To validate packet loss, provide a 5–10 minute WinMTR log (Ethernet only), traceroute output to the affected server, continuous ping results during the issue, exact timestamps, and confirmation of WAN stability. Incomplete or WiFi-based logs delay classification.
Why Proper Logs Matter
Packet loss must be:
- Measured over time
- Captured under correct test conditions
- Interpreted using hop propagation logic
Single screenshots or short 10-second tests are not valid evidence. Structured logs allow support to:
- Identify where packet loss begins
- Determine if loss propagates
- Classify LAN vs ISP vs peering vs international
- Decide whether escalation criteria are met
Interpretation reference: How to Interpret Traceroute Results for Packet Loss. Classification reference: How UrbanX Diagnoses Gaming Packet Loss.
Log Collection Workflow
Use Ethernet (Mandatory)
- Connect directly to the router via Ethernet. Disable WiFi on the test device. Ensure no large uploads are running.
- WiFi testing invalidates packet loss evidence.
Run WinMTR (Primary Evidence)
- Run WinMTR to the affected game server IP. Requirements: duration 5–10 minutes minimum, during active issue window, full output visible (all hops), packet loss percentage shown.
- Do not crop intermediate hops. WinMTR must show hop-by-hop latency, packet loss percentage, and sent/received packet counts.
Capture Traceroute Output
- Run traceroute (or tracert on Windows) to the same destination.
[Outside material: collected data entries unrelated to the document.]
/-- A row of WQ_ONLY: masters as they stand (R437). -/
def State.wqRow (s : State) (x : Inst) (e : Entry) (u : URow) : URes :=
  let n := x.uCols
  let ma := x.masterAt e s
  let codes := unpackElems BF16 n (s.rdx x (ma.1 + 2 * u.r * n) (2 * n))
  let wg := if x.tableEn ∧ x.table.kind = 0 then x.table.rowGrans none u.r 1 else regionGrans ma.1 ma.2 (2 * u.r * n) (2 * n) 1
  { chunk := { need := wg, use := [(ma.1 + 2 * u.r * n, 2 * n)], outs := [], ren := [], cnt := { flush := (codes.filter (isSubnormal BF16)).length },
               bad := if u.bad then some (0xF, 0) else none },
    w := codes.map bfVal, sd := [], sw := codes.map bfVal }

/-! ## FACTORED (R426) -/

/-- First pass: FR′ and FC′ codes, μ, and the counts of rounding the factors (R161). -/
def State.factors (s : State) (x : Inst) (e : Entry) (p : PSet) : (List Nat × List Nat × Val) × Counters :=
  let n := x.uCols
  let h := x.hyper
  let ma := x.masterAt e s
  let rows := (List.range x.uTotal).map fun r =>
    let gs := (unpackElems BF16 n (s.rdx x (x.blk64 3 + 2 * n * r) (2 * n))).map (decode (x.blk 5 24 4) 0)
    let ws := (unpackElems BF16 n (s.rdx x (ma.1 + 2 * n * r) (2 * n))).map bfVal
    (List.zipWith (gradOf h) ws gs).map fun g => vMul g g
  let fr := (unpackElems BF16 x.uTotal (s.rdx x p.fr (2 * x.uTotal))).map bfVal
  let fc := (unpackElems BF16 n (s.rdx x p.fc (2 * n))).map bfVal
  let nxt := fun (old : Val) (l : List Val) => rnbfC (.val (vAdd (vMul (vSub vOne h.omb2) old)
    (vMul h.omb2 (vDiv (rn20V (reduce l).toVal) (vCount l.length))))) none
  let fr' := List.zipWith nxt fr rows
  let fc' := (fc.zipIdx).map fun q => nxt q.1 (rows.map fun r => r.getD q.2 .zero)
  ((fr'.map Prod.fst, fc'.map Prod.fst, rn20V (vDiv (reduce (fr'.map fun c => bfVal c.1)).toVal (vCount x.uTotal))),
    sumCnt ((fr' ++ fc').map Prod.snd))

def factoredV (f : List Nat × List Nat × Val) (r : Nat) : List Val :=
  f.2.1.map fun c => if f.2.2.isZero then .zero else rn20V (vDiv (vMul (bfVal (f.1.getD r 0)) (bfVal c)) f.2.2)

/-! ## The whole descriptor -/

/-- How Wq is quantised. The rotation acts on the masters alone, before QERR is added (R428), so it is no stage of this. -/
def State.wqCfg (s : State) (x : Inst) (e : Entry) : QCfg :=
  let c := mkQCfg (x.wqCtl e) e (x.blk64 6) x.uTotal x.uCols e.fmt e.gs (x.blk 8 0 24) false (s.seed x) x.step
  { c with o := { c.o with half := e.f 0 28 1 == 1 } }

/-- How WQT is quantised: the transposed set, dense (R431). -/
def State.wqtCfg (s : State) (x : Inst) (e : Entry) : QCfg :=
  mkQCfg (x.wqCtl e) e (x.f 14 0 32 + 2 ^ 32 * x.f 15 0 32) x.uCols x.uTotal e.fmt e.gs (x.blk 15 0 24) false (s.seed x) x.step

/-- y by group of the weight (first element, elements), and the counts of reading QERR (R428). -/
def State.wqInputs (s : State) (x : Inst) (c : QCfg) (p : PSet) (ws : List (Nat × List Val)) : List (Nat × GroupIn) × Counters :=
  let step := if c.o.scaled then c.o.g else x.uCols
  let l := ws.flatMap fun r => ((pieces step r.2).zipIdx).map fun q =>
    let e0 := r.1 * x.uCols + step * q.2
    let err := if x.qerrEn then s.readElems x p.qerr Side.nil e0 q.1.length else .of (List.replicate q.1.length .zero) {}
    (e0, yGroup c (c.rot && c.o.scaled) e0 q.1 err.vals, err.cnt)
  (l.map fun y => (y.1, y.2.1), sumCnt (l.map fun y => y.2.2))

/-- The elements that 2:4 keeps, the others zero (R430). -/
def masked24 (y : List Val) : List Val :=
  (pieces 4 y).flatMap fun b => (b.zipIdx).map fun v => if (keep24 b).contains v.2 then v.1 else .zero

/-- QERR′ of the rows: what the stored weights miss of y (R429). -/
def State.qerrOuts (x : Inst) (p : PSet) (ys : List (Nat × GroupIn)) (deq : List (Nat × List Val)) (step : Nat) (rows : List Nat) :
    List Out × List Gran × Counters :=
  let n := x.uCols
  let d := ys.flatMap fun y => match deq.find? fun q => q.1 == y.1 / step with
    | some q => [(y.1, List.zipWith vSub y.2.vals q.2)]
    | none => []
  let es := rows.map fun r => (r * n, encodeMom E4M3 x.momG ((d.filter fun y => y.1 / n == r).flatMap Prod.snd) ⟨false, 0, 0, 0⟩ (r * n))
  (es.flatMap fun r => p.qerr.rowOuts r.1 r.2, es.flatMap fun r => p.qerr.dataGrans r.1 n 0, sumCnt (es.flatMap fun r => r.2.map GroupOut.cnt))
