-- ==== Sys2Proof/Machine/Core.lean ====
section
/-! DEFINITION. The host's view of the machine. -/

/-- The device as the host runs it. -/
def Sys2Proof.core : Host.Core := { State := Sys2Proof.Machine.State, Fault := Sys2Proof.Machine.Fault, Refusal := Sys2Proof.Machine.Refusal, step := Sys2Proof.Machine.step, reset := Sys2Proof.Machine.State.reset }
end

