/-- R353, R413, R681: LEX_HOT_EN going to 1 empties the engine's directory; ARM captures the inactive version's tag and
sets PENDING, and while PENDING sets ARM_ERR instead; DISARM clears PENDING; STEP0 of an idle context sets all four
step registers, and of another context nothing. -/
def Obligations.ContextRegistersThatAct : Prop :=
  ∀ (f : Fn) (n : Nat) (v : Word) (s : State), s.reaches f = true → s.sized = true → f.wf = true →
    (isPf f = true → n < 8 → s.rf (lexOff n 4) 12 1 = 0 → fld v 12 1 = 1 → ∃ t, exec (.lexHotEn f n v) s = .next t ∧
      (∀ h ∈ t.hot, h.1 ≠ n) ∧ t.rf (lexOff n 4) 12 1 = 1 ∧ t.rf (lexOff n 4) 8 4 = fld v 8 4 ∧ t.rf (lexOff n 8) 0 18 = 0 ∧ s.StoresKept t) ∧
    (jobFn f n = true → n < 16 → f.ctxOk n = true → s.rcpPending n = true →
      ∃ t, exec (.arm f n) s = .next t ∧ t.rf (ctxOff n 0x20C) 2 1 = 1 ∧ t.rcpPending n = true ∧ s.RegsKept t [ctxOff n 0x20C]) ∧
    (∀ b, jobFn f n = true → n < 16 → f.ctxOk n = true → s.rcpPending n = false → s.recipeBase n (1 - s.epoch n) = some b →
      s.readable (some n) b 64 = true →
      ∃ t, exec (.arm f n) s = .next t ∧ t.rcpPending n = true ∧ (t.ctx n).armTag.toNat = leNat (s.rd (some n) (b + 8) 4) ∧
        t.epoch n = s.epoch n ∧ s.StoresKept t) ∧
    (jobFn f n = true → n < 16 → f.ctxOk n = true → ∃ t, exec (.disarm f n) s = .next t ∧ t.rcpPending n = false ∧
      s.RegsKept t [ctxOff n 0x20C] ∧ t = { s with regs := t.regs }) ∧
    (isPf f = true → n < 16 → s.jobState n < 2 → ∃ t, exec (.step0Write f n v) s = .next t ∧ t.fsStep n = v.toNat ∧ t.psStep n = v.toNat ∧
      t.reg (ctxOff n 0x80C) = v ∧ t.reg (ctxOff n 0x810) = v ∧ t = { s with regs := t.regs }) ∧
    (isPf f = true → n < 16 → 2 ≤ s.jobState n → exec (.step0Write f n v) s = .next s)

/-- R791, R792, R793: CHALLENGE publishes a fresh nonce; a SUBMIT consumes it whatever its outcome, grants its level when
the three checks pass and counts a failure when not; DROP takes the level back. -/
def Obligations.DebugAuthentication : Prop :=
  ∀ (f : Fn) (level slot : Nat) (s : State), Instr.wf (.submit f level slot) = true → s.reaches f = true → isPf f = true →
    (∃ t, exec (.dbgChallenge f) s = .next t ∧ t.rf 0x30004 2 1 = 1 ∧ t.sec.nonceCtr = s.sec.nonceCtr + 1 ∧ t.sec.nonceAt = s.clock.now ∧
      t.reg 0x30040 = BitVec.ofNat 32 (Config.nonce s.sec.nonceCtr).toNat ∧ t.granted = s.granted) ∧
    (s.submitOk level slot = true → ∃ t, exec (.submit f level slot) s = .next t ∧ t.granted = level ∧ t.rf 0x30004 2 1 = 0 ∧
      s.Logged t 0x0804 [level, slot]) ∧
    (s.submitOk level slot = false → ∃ t, exec (.submit f level slot) s = .next t ∧ t.granted = s.granted ∧ t.rf 0x30004 2 1 = 0 ∧
      t.rf 0x30004 4 4 = min 15 (s.rf 0x30004 4 4 + 1) ∧ s.Logged t 0x0805 [level, slot]) ∧
    (8 ≤ s.rf 0x30004 4 4 → s.submitOk level slot = false) ∧
    ∃ t, exec (.drop f) s = .next t ∧ t.granted = 0 ∧ s.RegsKept t [0x30004] ∧ t = { s with regs := t.regs }

/-! ## Memory controllers (12) -/

/-- R648, R649: an authorised margin run takes its stack out of READY, its end zeroes the Diacritics of the stack and
gives READY back with DONE and the result; any other RUN has no effect but an access-violation record. R636, R642,
R643, R646: flushing a write-combining entry leaves memory alone; scrub counts a corrected error, remaps the row at
its fourth sweep and poisons an uncorrectable codeword; retraining repairs failing lanes while spares last, else the
stack is FAILED. -/
def Obligations.StackMarginScrubAndRetrain : Prop :=
  (∀ (f : Fn) (k lo hi : Nat) (v : Word) (s : State), Instr.wf (.marginRun f k v) = true → s.reaches f = true → k < s.stacks →
     lo < 64 → hi < 64 →
     let idle := !(List.range 16).any fun n => decide (2 ≤ s.jobState n)
     (s.granted ≠ 0 → isPf f = true → idle = true → s.rf (stackOff k 4) 0 3 = 3 →
       ∃ t, exec (.marginRun f k v) s = .next t ∧ t.rf (stackOff k 4) 0 3 = 5 ∧ t.rf (stackOff k 0x100) 0 7 = fld v 0 7 ∧
         t.rf (stackOff k 0x100) 8 1 = 0 ∧ s.StoresKept t) ∧
     ((s.granted = 0 ∨ isPf f = false ∨ idle = false) → ∃ t ws, exec (.marginRun f k v) s = .next t ∧ s.Logged t 0x0101 ws ∧
       t = { s with log := t.log, host := t.host }) ∧
     (s.rf (stackOff k 4) 0 3 = 5 → ∃ t, exec (.marginRunEnd k lo hi) s = .next t ∧ t.rf (stackOff k 4) 0 3 = 3 ∧
       t.rf (stackOff k 0x100) 8 1 = 1 ∧ t.rf (stackOff k 0x100) 16 6 = min lo (s.rf (stackOff k 0x100) 0 6) ∧
       t.rf (stackOff k 0x100) 24 6 = min hi (s.rf (stackOff k 0x100) 0 6) ∧ t.mem = s.mem ∧
       ∀ c ∈ t.diacs, c ∈ s.diacs ∧ (4 * (hbmBase / 1024) ≤ c.1 →
         s.rst.stacksIn.getD (hbmMap (c.1 - 4 * (hbmBase / 1024)) (max 1 s.stacksOk)).stack 12 ≠ k))) ∧
  (∀ (pass off line k ch fails spares : Nat) (s : State), off < 2 ^ 47 → k < 12 → ch < 64 →
     (∃ t, exec (.wcFlush line) s = .next t ∧ t = { s with wc := t.wc } ∧
       ∀ e, e ∈ t.wc ↔ e ∈ s.wc ∧ ¬(e.line = line ∧ e.since + 1000 ≤ s.clock.now)) ∧
     (let d := hbmMap off (max 1 s.stacksOk)
      let q := s.stackNo d.stack
      let row := (q, d.channel, d.sid, d.bank, d.row)
      off < s.dataBytes → s.rf (stackOff q 4) 0 3 = 3 → s.rf (stackOff q 0) 16 8 ≠ 0 →
       exec (.patrolScrub pass false off .clean) s = .next s ∧
       (∃ t, exec (.patrolScrub pass false off .corrected) s = .next t ∧
         t.rf (stackOff q 8) 0 32 = min (2 ^ 32 - 1) (s.rf (stackOff q 8) 0 32 + 1) ∧ s.StoresKept t ∧
         (4 ≤ (s.rowPasses row pass).length →
           (s.stores.remaps.filter fun r => r.1 == q && r.2.1 == d.channel).length < 4096 → row ∈ t.stores.remaps)) ∧
       ∃ t, exec (.patrolScrub pass false off .uncorrectable) s = .next t ∧ (hbmBase + off) / 64 ∈ t.poison ∧
         (∀ c ∈ s.poison, c ∈ t.poison) ∧ (∀ a, memByte t.mem a = memByte s.mem a) ∧
         t.rf (stackOff q 0xC) 0 32 = min (2 ^ 32 - 1) (s.rf (stackOff q 0xC) 0 32 + 1)) ∧
     (s.rf (stackOff k 4) 0 3 = 3 → swf 0 s.stores.lanesRepaired = true → ∃ t, exec (.channelRetrain k ch fails spares) s = .next t ∧
       s.StoresKept t ∧ sget 0 t.stores.lanesRepaired k = sget 0 s.stores.lanesRepaired k + min fails spares ∧
       t.log.next = s.log.next + min fails spares ∧ t.rf (stackOff k 4) 0 3 = if spares < fails then 6 else 3))

/-- R650, R651: how the throttle level follows the temperature, and that each change of level is recorded and nothing else
than level, temperature, refresh and STATE of the stack moves. R803: a change of level is told to a registered event
receiver. -/
def Obligations.TemperatureSetsTheThrottleLevel : Prop :=
  ∀ (k temp : Nat) (s : State), k < s.stacks → k < 12 → temp < 256 →
    let th := min 100 (max 70 (s.rf (stackOff k 0) 8 8))
    let old := s.rf (stackOff k 4) 3 2
    ∃ t, exec (.tempReport k temp) s = .next t ∧ s.RegsKept t [stackOff k 4] ∧ s.StoresKept t ∧ t.rf (stackOff k 4) 8 8 = temp ∧
      (85 < temp → k ∈ t.pow.refreshDouble) ∧ (temp ≤ 83 → k ∉ t.pow.refreshDouble) ∧
      let new := t.rf (stackOff k 4) 3 2
      (105 ≤ temp ∨ old = 3 → new = 3) ∧ (temp < 105 → old ≠ 3 → th + 3 < temp → new = 2) ∧ (temp < 105 → old = 2 → th + 1 < temp → new = 2) ∧
      (temp < 105 → old = 2 → temp ≤ th + 1 → th < temp → new = 1) ∧ (temp < 105 → old < 2 → th < temp → temp ≤ th + 3 → new = 1) ∧
      (temp + 2 ≤ th → old ≠ 3 → new = 0) ∧ (temp ≤ th → old = 0 → new = 0) ∧
      (new = old → t.log = s.log) ∧ (new ≠ old → s.log.next < t.log.next) ∧ (new = 3 → old ≠ 3 → t.rf (stackOff k 4) 0 3 = 4) ∧
      (s.ready = true → s.sec.evReceiver.isSome = true → new ≠ old →
        t.sec.replies = s.sec.replies ++ [(26, leBytes 1 (16 + k) ++ leBytes 4 temp)])

/-! ## Reset (14) -/

/-- R728, R733: from a READY device, each source of a device reset asserts the reset of its level and leaves its source
code in RST_CAUSE: power-on and the brown-outs, RST_L and WRST_L low for 5 µs, the watchdog's first expiry and one
within 10 s, requests by software and by an authorised debugger, a management-core lock-up, a clock failure. -/
def Obligations.ResetSourcesReachTheirLevels : Prop :=
  ∀ (s : State) (f : Fn) (ns c : Nat) (kept : Bool), s.rst.phase = .ready → s.ready = true → f.wf = true → isPf f = true → c < 32 → 5000 ≤ ns →
    let resets := fun (cmd : Instr) (level source : Nat) => ∃ t, exec cmd s = .next t ∧ t.InReset level source ∧
      t.rf 0x10004 0 4 = source ∧ t.rf 0x10004 4 2 = level
    resets (.powerOn kept) 3 0 ∧ resets .brownOut3v3 3 1 ∧ resets .brownOut54v 2 2 ∧ resets (.rstL ns) 2 3 ∧
    (s.rst.rstLow = false → resets (.wrstL ns) 1 4) ∧
    (s.rf 0x10010 16 1 = 1 → s.rst.wdtStart + 1000000 * min 10000 (max 10 (s.rf 0x10010 0 14)) ≤ s.clock.now →
      (s.rst.wdtLast = none → resets .watchdogExpiry 1 5) ∧
      (∀ b, s.rst.wdtLast = some b → s.clock.now ≤ b + 10000000000 → resets .watchdogExpiry 2 6) ∧
      (∀ b, s.rst.wdtLast = some b → b + 10000000000 < s.clock.now → resets .watchdogExpiry 1 5)) ∧
    resets (.go f 2 c) 2 7 ∧ resets (.go f 1 c) 1 7 ∧ (s.granted ≠ 0 → resets (.debugReset f 1 c) 1 8) ∧
    (s.rst.clockHeld = false → resets .clockFailure 1 9) ∧ resets .managementCoreLockup 1 0xB

/-- R737: a pulse of RST_L or WRST_L shorter than 1 µs is always ignored, one of 5 µs or longer always recognised, and one
in between either ignored or recognised, which of the two a free value decides. R729: while a reset is in progress, a
source of a lower level is absorbed: it leaves a record and nothing else. -/
def Obligations.ResetPinsFilterAndLowerSourcesAreAbsorbed : Prop :=
  (∀ (s : State) (ns : Nat), s.rst.phase = .ready → s.rst.rstLow = false →
     (ns < 1000 → exec (.rstL ns) s = .next s ∧ exec (.wrstL ns) s = .next s) ∧
     (5000 ≤ ns → (∃ t, exec (.rstL ns) s = .next t ∧ t.InReset 2 3) ∧ ∃ t, exec (.wrstL ns) s = .next t ∧ t.InReset 1 4) ∧
     (1000 ≤ ns → ns < 5000 →
       (∃ t, exec (.rstL ns) s = .next t ∧ (t = { s with freeCtr := s.freeCtr + 1 } ∨ t.InReset 2 3)) ∧
       ∃ t, exec (.wrstL ns) s = .next t ∧ (t = { s with freeCtr := s.freeCtr + 1 } ∨ t.InReset 1 4))) ∧
  (∀ (s : State) (f : Fn) (c : Nat), s.rst.phase ≠ .ready → 2 ≤ s.rst.level → f.wf = true → isPf f = true → s.reaches f = true → c < 32 →
     let absorbed := fun (cmd : Instr) (ws : List Nat) => ∃ t, exec cmd s = .next t ∧ s.Logged t 0x0704 ws ∧ t = { s with log := t.log, host := t.host }
     absorbed .managementCoreLockup [0xB, 1] ∧ absorbed (.controlCoreLockup c) [0xA, 0, c] ∧
     (∀ ns, 5000 ≤ ns → s.rst.rstLow = false → absorbed (.wrstL ns) [4, 1]) ∧
     (s.granted ≠ 0 → absorbed (.debugReset f 1 c) [8, 1] ∧ absorbed (.debugReset f 0 c) [8, 0, c]))

/-- R101, R713: a warm reset keeps HBM with its Diacritics, the heads and tails of the submission rings and the event
log's records, and leaves every running context in RECOVERY and every other as it was. -/
def Obligations.WarmResetKeepsMemoryAndRingPositions : Prop :=
  ∀ (s : State) (ns : Nat), s.memOk = true → s.rst.phase = .ready → s.rst.rstLow = false → 5000 ≤ ns →
    ∃ t, exec (.wrstL ns) s = .next t ∧
      (∀ a, hbmBase ≤ a → memByte t.mem a = memByte s.mem a) ∧
      (∀ a, hbmBase ≤ a → t.diacPhys a = s.diacPhys a) ∧
      (∀ g < 1024, t.sqHead g = s.sqHead g ∧ t.sqTail g = s.sqTail g) ∧
      ∀ n < 16, t.jobState n = if s.jobState n = 2 ∨ s.jobState n = 3 ∨ s.jobState n = 4 then 4 else s.jobState n

/-- R727, R733: a level 0 reset ends the work of its cluster with E_ABORT and holds the cluster; CLUSTER_RESET then clears
the cluster's semaphores, ring enables, core and the bytes of its SSM, no other byte of memory, and takes the cluster
out of reset. -/
def Obligations.ClusterResetClearsItsClusterOnly : Prop :=
  ∀ (s : State) (f : Fn) (c : Nat), f.wf = true → isPf f = true → s.reaches f = true → c < 32 →
    let held := fun (cmd : Instr) => ∃ t, exec cmd s = .next t ∧ t.rst.clusterInReset.contains c = true ∧
      (∀ y ∈ t.insts, clusterWork c y = false ∨ s.planRuns y = true) ∧ s.StoresKept t
    (s.rst.phase = .ready → held (.controlCoreLockup c) ∧ held (.go f 0 c) ∧ (s.granted ≠ 0 → held (.debugReset f 0 c))) ∧
    (s.rst.clusterInReset.contains c = true → ∃ t, exec (.clusterReset c) s = .next t ∧
      t.rst.clusterInReset.contains c = false ∧ (∀ i < 4096, t.semVal c i = 0) ∧ (∀ r < 64, (t.ring c r).enabled = false) ∧
      t.core c = Core.reset ∧ (∀ o < ssmSize, memByte t.mem (ssmBase c + o) = 0#8) ∧ s.BytesKept t [(ssmBase c, ssmSize)] ∧
      t.insts = s.insts)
Traceroute helps identify routing transitions, international jumps, and peering exchange behaviour.
- Traceroute alone does not prove packet loss but supports routing classification.
Run Continuous Ping (For Intermittent Issues)
- If packet loss is intermittent: run continuous ping to a stable target, let it run during gameplay, and capture spike patterns.
- Continuous ping reveals micro-drops, latency spikes, and short disconnect events.
Record Timestamps
- Provide: date, start time of issue, end time (if resolved), and whether issue is ongoing.
- Timestamps allow correlation with monitoring logs, area outage events, and WAN sync history.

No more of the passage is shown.